Handtierfußabdrücke und Fährten sind für die Wissenschaft der Phylogenese, d. h. der Stammesentwicklung der Tierwelt, außerordentlich wichtig, besonders die Abdrücke aus dem „deutschen" Buntsandstein, da .mit dem Beginn der Trias die Herrschaft der digitigraden Reptilien, der Zehengänger, und der Übergang zu zweibeiniger Fortbewegung beginnen. Die Wissenschaft misst solchen Abdrücken und Fährten von Handtieren das Alter von 130 Millionen Jahren zu.

Die dem Südeichsfeld am nächsten liegende altbekannte Fundstelle solcher Abdrücke ist Wanfried an der Werra. Da Lengenfeld u. Stein von Wanfried nur durch die schmale Störungszone des Rosebachtales (Saalfeld-Eichenberger-Grabenversenkung) und den sich dieser anschließenden Höhenzug der Plesse getrennt ist, war die Möglichkeit solcher Funde auch „bei uns“ begründet.

Beim Abbruch einer blaugrauen, sehr harten Karniolsandsteinschicht auf der Baustelle des Kunstmalers Josef Richwien konnte ich unter Mithilfe seiner Familie vier einzelne Fußabdrücke feststellen. Auf der Baustelle von Albin Gaßmann, die im gleichen Niveau etwa 200 Meter von der Richwienschen entfernt liegt, stellte ich ebenfalls einen noch heute zweifelhaften Abdruck fest. Über diesen muss ich erst das Urteil eines namhaften Paläontologen einholen.

Leider waren beide Aufschlüsse in dieser Karneolsandsteinschicht nur sehr kurz. Gerne hätte ich gesehen, dass eine größere Steinplatte geborgen werden konnte, auf der sich eine zusammenhängende Fährte der Tiere befunden hätte. Jetzt, da das Interesse und das Wissen bei den Bauarbeitern geweckt sind, besteht die Hoffnung, dass früher oder später eine solche Fährte aufgefunden und geborgen wird. Wir müssen unseren Blick immer wieder auf das Ziel unserer Natur- und Heimatforschung richten, auf die Schaffung und Abrundung unseres eichsfeldischen Heimatbildes.

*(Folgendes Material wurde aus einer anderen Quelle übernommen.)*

theorem test_decode_branches :
    readsAs [0x010f, 0x5679, 0x1234] (.beqz (.gp .r1) 0x091a2b3c true) = true
      ∧ readsAs [0x011f, 0x5679, 0x1234] (.bnez (.gp .r1) 0x091a2b3c true) = true
      ∧ readsAs [0x012f, 0x5679, 0x1234] (.bltz (.gp .r1) 0x091a2b3c true) = true
      ∧ readsAs [0x013f, 0x5679, 0x1234] (.bgez (.gp .r1) 0x091a2b3c true) = true
      ∧ readsAs [0x014f, 0x5679, 0x1234] (.bgtz (.gp .r1) 0x091a2b3c true) = true
      ∧ readsAs [0x015f, 0x5679, 0x1234] (.blez (.gp .r1) 0x091a2b3c true) = true
      ∧ readsAs [0x112f, 0x5679, 0x1234] (.beq (.gp .r1) (.gp .r2) 0x091a2b3c true) = true
      ∧ readsAs [0x212f, 0x5679, 0x1234] (.bne (.gp .r1) (.gp .r2) 0x091a2b3c true) = true
      ∧ readsAs [0x312f, 0x5679, 0x1234] (.blts (.gp .r1) (.gp .r2) 0x091a2b3c true) = true
      ∧ readsAs [0x412f, 0x5679, 0x1234] (.bges (.gp .r1) (.gp .r2) 0x091a2b3c true) = true
      ∧ readsAs [0x512f, 0x5679, 0x1234] (.bltu (.gp .r1) (.gp .r2) 0x091a2b3c true) = true
      ∧ readsAs [0x612f, 0x5679, 0x1234] (.bgeu (.gp .r1) (.gp .r2) 0x091a2b3c true) = true
      ∧ readsAs [0xd12f, 0x5679, 0x1234] (.bflt (.gp .r1) (.gp .r2) 0x091a2b3c true) = true
      ∧ readsAs [0xe12f, 0x5679, 0x1234] (.bfge (.gp .r1) (.gp .r2) 0x091a2b3c true) = true
      ∧ readsAs [0x5f2f, 0x5679, 0x1234] (.bbs .x5 (.gp .r2) 0x091a2b3c true) = true
      ∧ readsAs [0x51ff, 0x5679, 0x1234] (.bbc .x5 (.gp .r1) 0x091a2b3c true) = true := by
  decide

theorem test_decode_load_store_a :
    readsAs [0xf023] (.ldsbA (.gp .r2) (.gp .r3)) = true
      ∧ readsAs [0xf123] (.ldubA (.gp .r2) (.gp .r3)) = true
      ∧ readsAs [0xf223] (.ldshA (.gp .r2) (.gp .r3)) = true
      ∧ readsAs [0xf323] (.lduhA (.gp .r2) (.gp .r3)) = true
      ∧ readsAs [0xf423] (.ldwA (.gp .r2) (.gp .r3)) = true
      ∧ readsAs [0xf523] (.stbA (.gp .r2) (.gp .r3)) = true
      ∧ readsAs [0xf623] (.sthA (.gp .r2) (.gp .r3)) = true
      ∧ readsAs [0xf723] (.stwA (.gp .r2) (.gp .r3)) = true := by
  decide

theorem test_decode_load_store_c :
    readsAs [0xf8f3, 0x5679, 0x1234] (.ldsbC (.gp .r3) 0x12345679) = true
      ∧ readsAs [0xf8ff, 0x5679, 0x1234] (.ldsbCTpc 0x12345679) = true
      ∧ readsAs [0xf9f3, 0x5679, 0x1234] (.ldubC (.gp .r3) 0x12345679) = true
      ∧ readsAs [0xf9ff, 0x5679, 0x1234] (.ldubCTpc 0x12345679) = true
      ∧ readsAs [0xfaf3, 0x5679, 0x1234] (.ldshC (.gp .r3) 0x12345679) = true
      ∧ readsAs [0xfaff, 0x5679, 0x1234] (.ldshCTpc 0x12345679) = true
      ∧ readsAs [0xfbf3, 0x5679, 0x1234] (.lduhC (.gp .r3) 0x12345679) = true
      ∧ readsAs [0xfbff, 0x5679, 0x1234] (.lduhCTpc 0x12345679) = true
      ∧ readsAs [0xfcf3, 0x5679, 0x1234] (.ldwC (.gp .r3) 0x12345679) = true
      ∧ readsAs [0xfcff, 0x5679, 0x1234] (.ldwCTpc 0x12345679) = true
      ∧ readsAs [0xfdf3, 0x5679, 0x1234] (.stbC (.gp .r3) 0x12345679) = true
      ∧ readsAs [0xfdff, 0x5679, 0x1234] (.stbCTpc 0x12345679) = true
      ∧ readsAs [0xfef3, 0x5679, 0x1234] (.sthC (.gp .r3) 0x12345679) = true
      ∧ readsAs [0xfeff, 0x5679, 0x1234] (.sthCTpc 0x12345679) = true
      ∧ readsAs [0xfff3, 0x5679, 0x1234] (.stwC (.gp .r3) 0x12345679) = true
      ∧ readsAs [0xffff, 0x5679, 0x1234] (.stwCTpc 0x12345679) = true := by
  decide

theorem test_decode_load_store_d :
    readsAs [0xf823, 0x5679, 0x1234] (.ldsbD (.gp .r2) (.gp .r3) 0x12345679) = true
      ∧ readsAs [0xf82f, 0x5679, 0x1234] (.ldsbDTpc (.gp .r2) 0x12345679) = true
      ∧ readsAs [0xf923, 0x5679, 0x1234] (.ldubD (.gp .r2) (.gp .r3) 0x12345679) = true
      ∧ readsAs [0xf92f, 0x5679, 0x1234] (.ldubDTpc (.gp .r2) 0x12345679) = true
      ∧ readsAs [0xfa23, 0x5679, 0x1234] (.ldshD (.gp .r2) (.gp .r3) 0x12345679) = true
      ∧ readsAs [0xfa2f, 0x5679, 0x1234] (.ldshDTpc (.gp .r2) 0x12345679) = true
      ∧ readsAs [0xfb23, 0x5679, 0x1234] (.lduhD (.gp .r2) (.gp .r3) 0x12345679) = true
      ∧ readsAs [0xfb2f, 0x5679, 0x1234] (.lduhDTpc (.gp .r2) 0x12345679) = true
      ∧ readsAs [0xfc23, 0x5679, 0x1234] (.ldwD (.gp .r2) (.gp .r3) 0x12345679) = true
      ∧ readsAs [0xfc2f, 0x5679, 0x1234] (.ldwDTpc (.gp .r2) 0x12345679) = true
      ∧ readsAs [0xfd23, 0x5679, 0x1234] (.stbD (.gp .r2) (.gp .r3) 0x12345679) = true
      ∧ readsAs [0xfd2f, 0x5679, 0x1234] (.stbDTpc (.gp .r2) 0x12345679) = true
      ∧ readsAs [0xfe23, 0x5679, 0x1234] (.sthD (.gp .r2) (.gp .r3) 0x12345679) = true
      ∧ readsAs [0xfe2f, 0x5679, 0x1234] (.sthDTpc (.gp .r2) 0x12345679) = true
      ∧ readsAs [0xff23, 0x5679, 0x1234] (.stwD (.gp .r2) (.gp .r3) 0x12345679) = true
      ∧ readsAs [0xff2f, 0x5679, 0x1234] (.stwDTpc (.gp .r2) 0x12345679) = true := by
  decide

theorem test_decode_reserved_short :
    readsAs [0x0550] (.siiXorHole .x5) = true
      ∧ readsAs [0x9120] (.siiAD0_9 (.gp .r1) (.gp .r2)) = true
      ∧ readsAs [0xa120] (.siiAD0_a (.gp .r1) (.gp .r2)) = true
      ∧ readsAs [0xb120] (.siiAD0_b (.gp .r1) (.gp .r2)) = true
      ∧ readsAs [0xc120] (.siiAD0_c (.gp .r1) (.gp .r2)) = true
      ∧ readsAs [0xd120] (.siiAD0_d (.gp .r1) (.gp .r2)) = true
      ∧ readsAs [0xe120] (.siiAD0_e (.gp .r1) (.gp .r2)) = true
      ∧ readsAs [0x9003] (.siiAB0A0_9 .r3) = true
      ∧ readsAs [0xa003] (.siiAB0A0_a .r3) = true
      ∧ readsAs [0xb003] (.siiAB0A0_b .r3) = true
      ∧ readsAs [0xc003] (.siiAB0A0_c .r3) = true
      ∧ readsAs [0xd003] (.siiAB0A0_d .r3) = true
      ∧ readsAs [0xe003] (.siiAB0A0_e .r3) = true := by
  decide

theorem test_decode_reserved_long :
    readsAs [0xc1f0, 0x5679, 0x1234] (.siiBD0_c (.gp .r1)) = true
      ∧ readsAs [0xd1f0, 0x5679, 0x1234] (.siiBD0_d (.gp .r1)) = true
      ∧ readsAs [0xe1f0, 0x5679, 0x1234] (.siiBD0_e (.gp .r1)) = true
      ∧ readsAs [0xc0f3, 0x5679, 0x1234] (.siiBB0_c .r3) = true
      ∧ readsAs [0xd0f3, 0x5679, 0x1234] (.siiBB0_d .r3) = true
      ∧ readsAs [0xe0f3, 0x5679, 0x1234] (.siiBB0_e .r3) = true
      ∧ readsAs [0x0f23, 0x5679, 0x1234] (.siiC_0 (.gp .r2) (.gp .r3)) = true
      ∧ readsAs [0x1f23, 0x5679, 0x1234] (.siiC_1 (.gp .r2) (.gp .r3)) = true
      ∧ readsAs [0x2f23, 0x5679, 0x1234] (.siiC_2 (.gp .r2) (.gp .r3)) = true
      ∧ readsAs [0x4f23, 0x5679, 0x1234] (.siiC_4 (.gp .r2) (.gp .r3)) = true
      ∧ readsAs [0x8f23, 0x5679, 0x1234] (.siiC_8 (.gp .r2) (.gp .r3)) = true
      ∧ readsAs [0x9f23, 0x5679, 0x1234] (.siiC_9 (.gp .r2) (.gp .r3)) = true
      ∧ readsAs [0xaf23, 0x5679, 0x1234] (.siiC_a (.gp .r2) (.gp .r3)) = true
      ∧ readsAs [0xbf23, 0x5679, 0x1234] (.siiC_b (.gp .r2) (.gp .r3)) = true
      ∧ readsAs [0xcf23, 0x5679, 0x1234] (.siiC_c (.gp .r2) (.gp .r3)) = true
      ∧ readsAs [0xef23, 0x5679, 0x1234] (.siiC_e (.gp .r2) (.gp .r3)) = true
      ∧ readsAs [0xdf20, 0x5679, 0x1234] (.siiCD0_d (.gp .r2)) = true
      ∧ readsAs [0xdf03, 0x5679, 0x1234] (.siiCA0_d .r3) = true
      ∧ readsAs [0x016f, 0x5679, 0x1234] (.siiBr0 (.gp .r1) .x6) = true
      ∧ readsAs [0x712f, 0x5679, 0x1234] (.siiBr_7 (.gp .r1) (.gp .r2)) = true
      ∧ readsAs [0x812f, 0x5679, 0x1234] (.siiBr_8 (.gp .r1) (.gp .r2)) = true
      ∧ readsAs [0x912f, 0x5679, 0x1234] (.siiBr_9 (.gp .r1) (.gp .r2)) = true
      ∧ readsAs [0xa12f, 0x5679, 0x1234] (.siiBr_a (.gp .r1) (.gp .r2)) = true
      ∧ readsAs [0xb12f, 0x5679, 0x1234] (.siiBr_b (.gp .r1) (.gp .r2)) = true
      ∧ readsAs [0xc12f, 0x5679, 0x1234] (.siiBr_c (.gp .r1) (.gp .r2)) = true
      ∧ readsAs [0x5ff3, 0x5679, 0x1234] (.siiCD .x5 (.gp .r3)) = true
      ∧ readsAs [0x5fff, 0x5679, 0x1234] (.siiCOnly .x5) = true
      ∧ readsAs [0xf12f, 0x5679, 0x1234] (.siiLsADf .x1 .x2) = true
      ∧ readsAs [0xf1f3, 0x5679, 0x1234] (.siiLsAAf .x1 (.gp .r3)) = true := by
  decide

/-! ## One step of every instruction. The start states are those of spec/95_test_vectors.md -/

/-- The memory images M1 at 0x2000 and M2 at 0x3000. -/
def images : Memory :=
  [(0x2000, 0x80), (0x2001, 0x7f), (0x2002, 0xfe), (0x2003, 0xff), (0x2004, 0x78), (0x2005, 0x56),
    (0x2006, 0x34), (0x2007, 0x12), (0x3000, 0x44), (0x3001, 0x44), (0x3004, 0x81), (0x3005, 0x80),
    (0x3006, 0xff), (0x3007, 0xff)]

/-- A state with the images, the halfwords at the program counter, and R1 to R3. -/
def start (m : Mode) (tpc spc : Word) (hs : List Half) (r1 r2 r3 : Word) : State :=
  State.loadAtPc
    { State.reset with
      mode := m, tpc := pcOf tpc, spc := pcOf spc, mem := images
      gprs := { State.reset.gprs with r1 := r1, r2 := r2, r3 := r3 } } hs

/-- A `SCHED` row. -/
def sched (spc tpc : Word) (hs : List Half) (r1 r2 r3 : Word) : State :=
  start .scheduler tpc spc hs r1 r2 r3

/-- A `TASK` row. -/
def task (tpc : Word) (hs : List Half) (r1 r2 r3 : Word) : State :=
  start .task tpc 0x8000 hs r1 r2 r3

/-- The state with the interrupt request high at the next boundary. -/
def interrupting (s : State) : State := { s with irq := [true] }

/-- The fault of an outcome. -/
def faultOf (r : Result) : Option Fault :=
  match r with
  | .fault e => some e
  | _ => none

/-- What one step leaves, if it answers a next state. -/
def after {α : Type} (f : State → α) (s : State) : Option α :=
  match step s with
  | .next t => some (f t)
  | _ => none

/-- V-FA1: XOR R3 = R1 ^ R2. -/
theorem test_xor_fa1 :
    after (fun t => (t.gprs.r3, pcAddr t.spc))
        (sched 0x1000 0x4000 [0x0123] 0xff00ff00 0xff00ff0 0)
      = some (0xf0f0f0f0, 0x1002) := by
  decide

/-- V-FA3: XOR PC = R1 ^ R2 (jump, bit 0 dropped). -/
theorem test_xor_fa3 :
    after (fun t => pcAddr t.spc) (sched 0x1000 0x4000 [0x0120] 0x2001 0x10 0)
      = some 0x2010 := by
  decide

/-- V-FA4: OR R3 = R1 | R2. -/
theorem test_or_fa4 :
    after (fun t => (t.gprs.r3, pcAddr t.spc)) (sched 0x1000 0x4000 [0x1123] 0xf0 0xf 0)
      = some (0xff, 0x1002) := by
  decide

/-- V-FA8: OR PC = R2 | R2 (jump to odd value). -/
theorem test_or_fa8 :
    after (fun t => pcAddr t.spc) (sched 0x1000 0x4000 [0x1220] 0 0x2467 0)
      = some 0x2466 := by
  decide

Im erdgeschichtlichen Aufbau unserer Heimat ist der Buntsandstein der Trias durch eine Wüste entstanden. Hierüber und bezüglich obiger Fußspuren möchte ich unseren hochverdienten Geologen Prof. Neureuter zitieren. Er schreibt in seinem Werk „Das Eichsfeld, Einführung in die Geologie“, Band I, Seite 63 bis 64: „In wüstenartigen Gegenden ist das Tier- und Pflanzenleben nur ein beschränktes. So herrscht auch eine große Armut an Petrefakten im Buntsandstein. Die Pflanzenwelt tritt vorwiegend nur an Randgebieten der Gewässer auf und fristet an salzigen Lachen und Seen ein schweres und wenig formenreiches Dasein. In den Oasen des Buntsandsteines wuchsen einige Schachtelhalme und Farne, von denen Reste in der eichsfeldischen Landschaft bisher überhaupt nicht und nur wenige Arten in den Steinbrüchen des dem Eichsfelde unmittelbar benachbarten Bremkertales gefunden worden sind. Die Zeugnisse vom Vorhandensein einer Tierwelt beschränken sich hauptsächlich auf allerlei Wülste auf den Sandsteinplatten, die gleichartig gerichtet sind oder sich kreuzen, auch miteinander zu mehreren strahlenförmig von einem Punkte ausgehen und Vogelspuren in weichem Schlamm ähneln. Abgesehen von diesen undeutlichen und unsicheren Kriechspuren kommen aber vier- oder fünfzehige Fußabdrücke neben anderen Resten gewaltiger, molchartiger Tiere vor, die man als Chirotheriumfährten bezeichnet. Sie fehlen im eichsfeldischen Buntsandstein bisher ebenfalls, sind aber in der Nähe Treffurts und Wanfrieds gefunden worden.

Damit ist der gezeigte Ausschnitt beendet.